__How to complete this task__
Your answer must be the lines of the entries below, exactly as written, from the first line through the line containing "rw [step_of_holdsWord hrun hw] at hstep".

__Data excerpts__
..............................

/-- How a tick that reports came about: the fetch failed, the word at the pc is no instruction, or the instruction there
raised its fault. -/
inductive TickFaults (s : State) : Fault → Prop where
  | fetch (h : 0xFFF ≤ s.pc.toNat) : TickFaults s (.addressOutOfRange none s.pc (max s.pc.toNat 0x1000))
  | illegal {w : Word} {e : DecodeError} (hw : s.HoldsWord w) (hi : decode w = .error e) :
      TickFaults s (.unsupportedOpcode w s.pc)
  | instr {w : Word} {i : Instr} {f : Fault} (hw : s.HoldsWord w) (hi : decode w = .ok i)
      (hf : faultOf i s.atDispatch = some f) : TickFaults s f

/-- Only a running block faults: a halted one takes no tick, and a wait tick completes. -/
theorem running_of_tick_report {s u : State} {f : Fault} (h : tick s = .report f u) : s.Running := by
  cases hfault : s.fault with
  | some r =>
    obtain ⟨hnone, -⟩ := haltedBlockTakesNoTick s (by simp [hfault])
    cases hnone.symm.trans h
  | none =>
    refine ⟨hfault, ?_⟩
    by_contra hwait
    cases (step_of_waiting ⟨hfault, by simpa using hwait⟩).symm.trans (step_of_tick_report h)

theorem tickFaults_of_report {s u : State} {f : Fault} (h : tick s = .report f u) : TickFaults s f := by
  have hrun := running_of_tick_report h
  have hstep := step_of_tick_report h
  by_cases hpc : 0xFFF ≤ s.pc.toNat
  · cases (step_of_out_of_range hrun hpc).symm.trans hstep
    exact .fetch hpc
  · obtain ⟨w, hw⟩ : ∃ w, s.HoldsWord w := ⟨_, holdsWord_iff.mpr ⟨Nat.succ_lt_succ (not_le.mp hpc), rfl⟩⟩
    rw [step_of_holdsWord hrun hw] at hstep
    cases hi : decode w with
    | error e =>
      cases (dispatchWord_of_error hi).symm.trans hstep
      exact .illegal hw hi
    | ok i => exact .instr hw hi (exec_eq_fault_iff.mp ((dispatchWord_of_ok hi).symm.trans hstep))

/-- The report that R280 asks for: the pc, the word where one is given, and an address exactly for the kinds that have
one. -/
def Report.Describes (r : Report) (word : Option Word) (pc : Word) : Prop :=
  r.pc = pc ∧ r.word = word ∧ (r.addr ≠ none ↔ r.kind = .addressOutOfRange ∨ r.kind = .protectedWrite)

/-- The report of an instruction's fault carries its word and the pc. -/
theorem report_of_faultOf {i : Instr} {s : State} {f : Fault} (h : faultOf i s = some f) :
    ∃ r, f.report = some r ∧ r.Describes (some (encode i)) s.pc := by
  cases i with
  | ret | call | skp | sknp =>
    rw [faultOf, Option.ite_none_right_eq_some] at h
    obtain ⟨-, ⟨⟩⟩ := h
    exact ⟨_, rfl, rfl, rfl, by simp⟩
  | drw | ldVxMem =>
    rw [faultOf, State.rangeFault, Option.ite_none_right_eq_some] at h
    obtain ⟨-, ⟨⟩⟩ := h
    exact ⟨_, rfl, rfl, rfl, by simp⟩
  | ldBcdVx | ldMemVx =>
    rw [faultOf, storeFault_eq _ _ _ (Nat.succ_pos _)] at h
    split at h
    · rw [Option.ite_none_right_eq_some] at h
      obtain ⟨-, ⟨⟩⟩ := h
      exact ⟨_, rfl, rfl, rfl, by simp⟩
    · cases h
      exact ⟨_, rfl, rfl, rfl, by simp⟩
  | _ => cases h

..............................

__Finished exercise__
/-- How a tick that reports came about: the fetch failed, the word at the pc is no instruction, or the instruction there
raised its fault. -/
inductive TickFaults (s : State) : Fault → Prop where
  | fetch (h : 0xFFF ≤ s.pc.toNat) : TickFaults s (.addressOutOfRange none s.pc (max s.pc.toNat 0x1000))
  | illegal {w : Word} {e : DecodeError} (hw : s.HoldsWord w) (hi : decode w = .error e) :
      TickFaults s (.unsupportedOpcode w s.pc)
  | instr {w : Word} {i : Instr} {f : Fault} (hw : s.HoldsWord w) (hi : decode w = .ok i)
      (hf : faultOf i s.atDispatch = some f) : TickFaults s f

/-- Only a running block faults: a halted one takes no tick, and a wait tick completes. -/
theorem running_of_tick_report {s u : State} {f : Fault} (h : tick s = .report f u) : s.Running := by
  cases hfault : s.fault with
  | some r =>
    obtain ⟨hnone, -⟩ := haltedBlockTakesNoTick s (by simp [hfault])
    cases hnone.symm.trans h
  | none =>
    refine ⟨hfault, ?_⟩
    by_contra hwait
    cases (step_of_waiting ⟨hfault, by simpa using hwait⟩).symm.trans (step_of_tick_report h)

theorem tickFaults_of_report {s u : State} {f : Fault} (h : tick s = .report f u) : TickFaults s f := by
  have hrun := running_of_tick_report h
  have hstep := step_of_tick_report h
  by_cases hpc : 0xFFF ≤ s.pc.toNat
  · cases (step_of_out_of_range hrun hpc).symm.trans hstep
    exact .fetch hpc
  · obtain ⟨w, hw⟩ : ∃ w, s.HoldsWord w := ⟨_, holdsWord_iff.mpr ⟨Nat.succ_lt_succ (not_le.mp hpc), rfl⟩⟩
    rw [step_of_holdsWord hrun hw] at hstep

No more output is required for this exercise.